There are several limitations to the present study. First, we were unable to assess the laterality of pathology because only one hemi-brain was available for the pathologic assessment in all but one case. Second, the retrospective nature of this brain bank study limited the availability of clinical information in some cases. To better evaluate potential correlation between neuronal loss, TDP-43 pathology, and clinical features associated with antemortem diagnoses, it will be important to evaluate patients who undergo autopsy as part of prospective clinical studies. Third, the small sample size limited our ability to identify significant differences in clinicopathologic features between clusters. A larger cohort may help define distinct clinicopathologic subtypes of FTLD-TDP-PSP.

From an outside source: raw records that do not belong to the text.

theorem doXcorrIndexTimeout_kept (id : Nat) (s : State) (h : Kept s0 s) :
    Kept s0 (doXcorrIndexTimeout id s) := by
  unfold doXcorrIndexTimeout
  split
  · exact h
  · split
    · exact h
    · extract_lets +onlyGivenNames y16
      clear_value y16
      split
      · exact h
      · extract_lets +onlyGivenNames y18
        have hy18 : Kept s0 y18 := by
          subst y18
          apply waitUp_kept
          exact h
        clear_value y18
        extract_lets +onlyGivenNames y20
        clear_value y20
        apply foldl_kept
        · intro x21 x22 h23
          apply xcExclude_kept
          exact h23
        · exact hy18

theorem sendSpectrum_kept (t : Task) (xc slot : Nat) (u : CommitUnit) (s : State) (h : Kept s0 s) :
    Kept s0 (sendSpectrum t xc slot u s) := by
  unfold sendSpectrum
  extract_lets +onlyGivenNames y8
  clear_value y8
  extract_lets +onlyGivenNames y9
  clear_value y9
  extract_lets +onlyGivenNames y10
  clear_value y10
  extract_lets +onlyGivenNames y11
  have hy11 : Kept s0 y11 := by
    subst y11
    apply setTask_kept
    exact h
  clear_value y11
  apply sendBulk_kept
  exact hy11

theorem acceptSource_kept (t : Task) (xc slot : Nat) (u : CommitUnit) (s : State) (h : Kept s0 s) :
    Kept s0 (acceptSource t xc slot u s) := by
  unfold acceptSource
  extract_lets +onlyGivenNames y8
  have hy8 : Kept s0 y8 := by
    subst y8
    apply catchUp_kept
    exact h
  clear_value y8
  split
  · apply sendSpectrum_kept
    exact hy8
  · extract_lets +onlyGivenNames y15
    have hy15 : Kept s0 y15 := by
      subst y15
      apply xcSaturated_kept
      exact hy8
    clear_value y15
    extract_lets +onlyGivenNames y17
    have hy17 : Kept s0 y17 := by
      subst y17
      apply setTask_kept
      exact hy15
    clear_value y17
    apply xcOffer_kept
    exact hy17

theorem acceptUnit_kept (u : CommitUnit) (s : State) (h : Kept s0 s) :
    Kept s0 (acceptUnit u s) := by
  unfold acceptUnit
  split
  · exact h
  · split
    · apply acceptSource_kept
      exact h
    · split
      · apply acceptCoarse_kept
        exact h
      · apply acceptMain_kept
        exact h

theorem doTileBatchStart_kept (n : Fin 20) (s : State) (h : Kept s0 s) :
    Kept s0 (doTileBatchStart n s) := by
  unfold doTileBatchStart
  extract_lets +onlyGivenNames y5
  clear_value y5
  split
  · exact h
  · split
    · apply setTile_kept
      exact h
    · extract_lets +onlyGivenNames y13
      clear_value y13
      extract_lets +onlyGivenNames y14
      have hy14 : Kept s0 y14 := by
        subst y14
        apply setShare_kept
        exact h
      clear_value y14
      extract_lets +onlyGivenNames y16
      have hy16 : Kept s0 y16 := by
        subst y16
        apply startRun_kept
        exact hy14
      clear_value y16
      split
      · exact hy16
      · apply abandonRun_kept
        apply setTile_kept
        exact hy16

theorem remoteRead_kept (n : Fin 20) (f : ForeignShare) (s : State) (h : Kept s0 s) :
    Kept s0 (remoteRead n f s) := by
  unfold remoteRead
  extract_lets +onlyGivenNames y6
  clear_value y6
  extract_lets +onlyGivenNames y7
  clear_value y7
  extract_lets +onlyGivenNames y8
  have hy8 : Kept s0 y8 := by
    subst y8
    apply forN_kept
    · intro x8 x9 h10
      extract_lets +onlyGivenNames y11
      have hy11 : Kept s0 y11.2 := by
        subst y11
        apply takeFree_kept
        exact h10
      clear_value y11
      extract_lets +onlyGivenNames y13
      clear_value y13
      extract_lets +onlyGivenNames y14
      have hy14 : Kept s0 y14 := by
        subst y14
        apply send_kept
        exact hy11
      clear_value y14
      exact kept_with hy14
    · exact h
  clear_value y8
  exact kept_with hy8

theorem foreignRead_kept (n : Fin 20) (x : Share) (k : Nat) (s : State) (h : Kept s0 s) :
    Kept s0 (foreignRead n x k s) := by
  unfold foreignRead
  split
  · exact h
  · split
    · apply remoteRead_kept
      apply setTile_kept
      exact h
    · split
      · exact h
      · extract_lets +onlyGivenNames y18
        clear_value y18
        extract_lets +onlyGivenNames y19
        have hy19 : Kept s0 y19 := by
          subst y19
          exact kept_with h
        clear_value y19
        apply setTile_kept
        exact hy19

theorem sendUnit_kept (f : ForeignShare) (k marks bins : Nat) (gap : Option Nat) (s : State) (h : Kept s0 s) :
    Kept s0 (sendUnit f k marks bins gap s) := by
  unfold sendUnit
  extract_lets +onlyGivenNames y9
  have hy9 : Kept s0 y9.2 := by
    subst y9
    split
    · exact h
    · apply freeBytes_kept
      exact h
  clear_value y9
  apply sendBulk_kept
  exact hy9

theorem dropForeign_kept (task epoch : Nat) (s : State) (h : Kept s0 s) :
    Kept s0 (dropForeign task epoch s) := by
  unfold dropForeign
  extract_lets +onlyGivenNames y6
  clear_value y6
  extract_lets +onlyGivenNames y7
  have hy7 : Kept s0 y7 := by
    subst y7
    exact kept_with h
  clear_value y7
  extract_lets +onlyGivenNames y9
  have hy9 : Kept s0 y9 := by
    subst y9
    apply dropShares_kept
    exact hy7
  clear_value y9
  split
  · exact hy9
  · apply releaseFlow_kept
    apply releaseAll_kept
    exact hy9

theorem commitForeign_kept (x : Share) (u : CommitUnit) (s : State) (h : Kept s0 s) :
    Kept s0 (commitForeign x u s) := by
  unfold commitForeign
  split
  · exact h
  · extract_lets +onlyGivenNames y11
    clear_value y11
    extract_lets +onlyGivenNames y12
    extract_lets +onlyGivenNames y13
    extract_lets +onlyGivenNames y14
    clear_value y14
    extract_lets +onlyGivenNames y15
    have hy15 : Kept s0 y15 := by
      subst y15
      apply sendUnit_kept
      exact h
    clear_value y15
    extract_lets +onlyGivenNames y17
    have hy17 : Kept s0 y17 := by
      subst y17
      split
      · apply sendUnit_kept
        exact hy15
      · exact hy15
    clear_value y17
    split
    · exact hy17
    · apply dropForeign_kept
      exact hy17

theorem doTileReadIssue_kept (n : Fin 20) (s : State) (h : Kept s0 s) :
    Kept s0 (doTileReadIssue n s) := by
  unfold doTileReadIssue
  extract_lets +onlyGivenNames y5
  clear_value y5
  split
  · split
    · exact h
    · split
      · apply setTile_kept
        exact h
      · split
        · apply foreignRead_kept
          exact h
        · split
          · exact h
          · extract_lets +onlyGivenNames y24
            have hy24 : Kept s0 y24 := by
              subst y24
              apply waitTick_kept
              exact h
            clear_value y24
            extract_lets +onlyGivenNames y26
            extract_lets +onlyGivenNames y27
            clear_value y27
            extract_lets +onlyGivenNames y28
            have hy28 : Kept s0 y28 := by
              subst y28
              apply storeAsk_kept
              exact hy24
            clear_value y28
            split
            · apply setTile_kept
              exact hy28
            · extract_lets +onlyGivenNames y31
              have hy31 : Kept s0 y31 := by
                subst y31
                apply forL_kept
                · intro x31 x32 h33
                  apply raise_kept
                  exact h33
                · exact hy28
              clear_value y31
              split
              · apply abandonRun_kept
                apply setTile_kept
                exact hy31
              · apply setTile_kept
                exact hy31
  · exact h

theorem advanceShare_kept (n : Fin 20) (x : Share) (k : Nat) (s : State) (h : Kept s0 s) :
    Kept s0 (advanceShare n x k s) := by
  unfold advanceShare
  extract_lets +onlyGivenNames y7
  clear_value y7
  extract_lets +onlyGivenNames y8
  have hy8 : Kept s0 y8 := by
    subst y8
    apply setShare_kept
    exact h
  clear_value y8
  extract_lets +onlyGivenNames y10
  clear_value y10
  split
  · split
    · apply setTile_kept
      exact hy8
    · exact hy8
  · exact hy8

In conclusion, the present study demonstrates that FTLD-TDP pathology can present with symptoms resembling PSP. Therefore, FTLD-TDP should be considered in the differential diagnosis of PSP syndrome, particularly in patients who do not fulfill the criteria for clinically probable PSP syndrome. Our findings expand the clinical spectrum of FTLD-TDP and emphasize the need for further clinical, biomarker, and genetic studies of FTLD-TDP-PSP.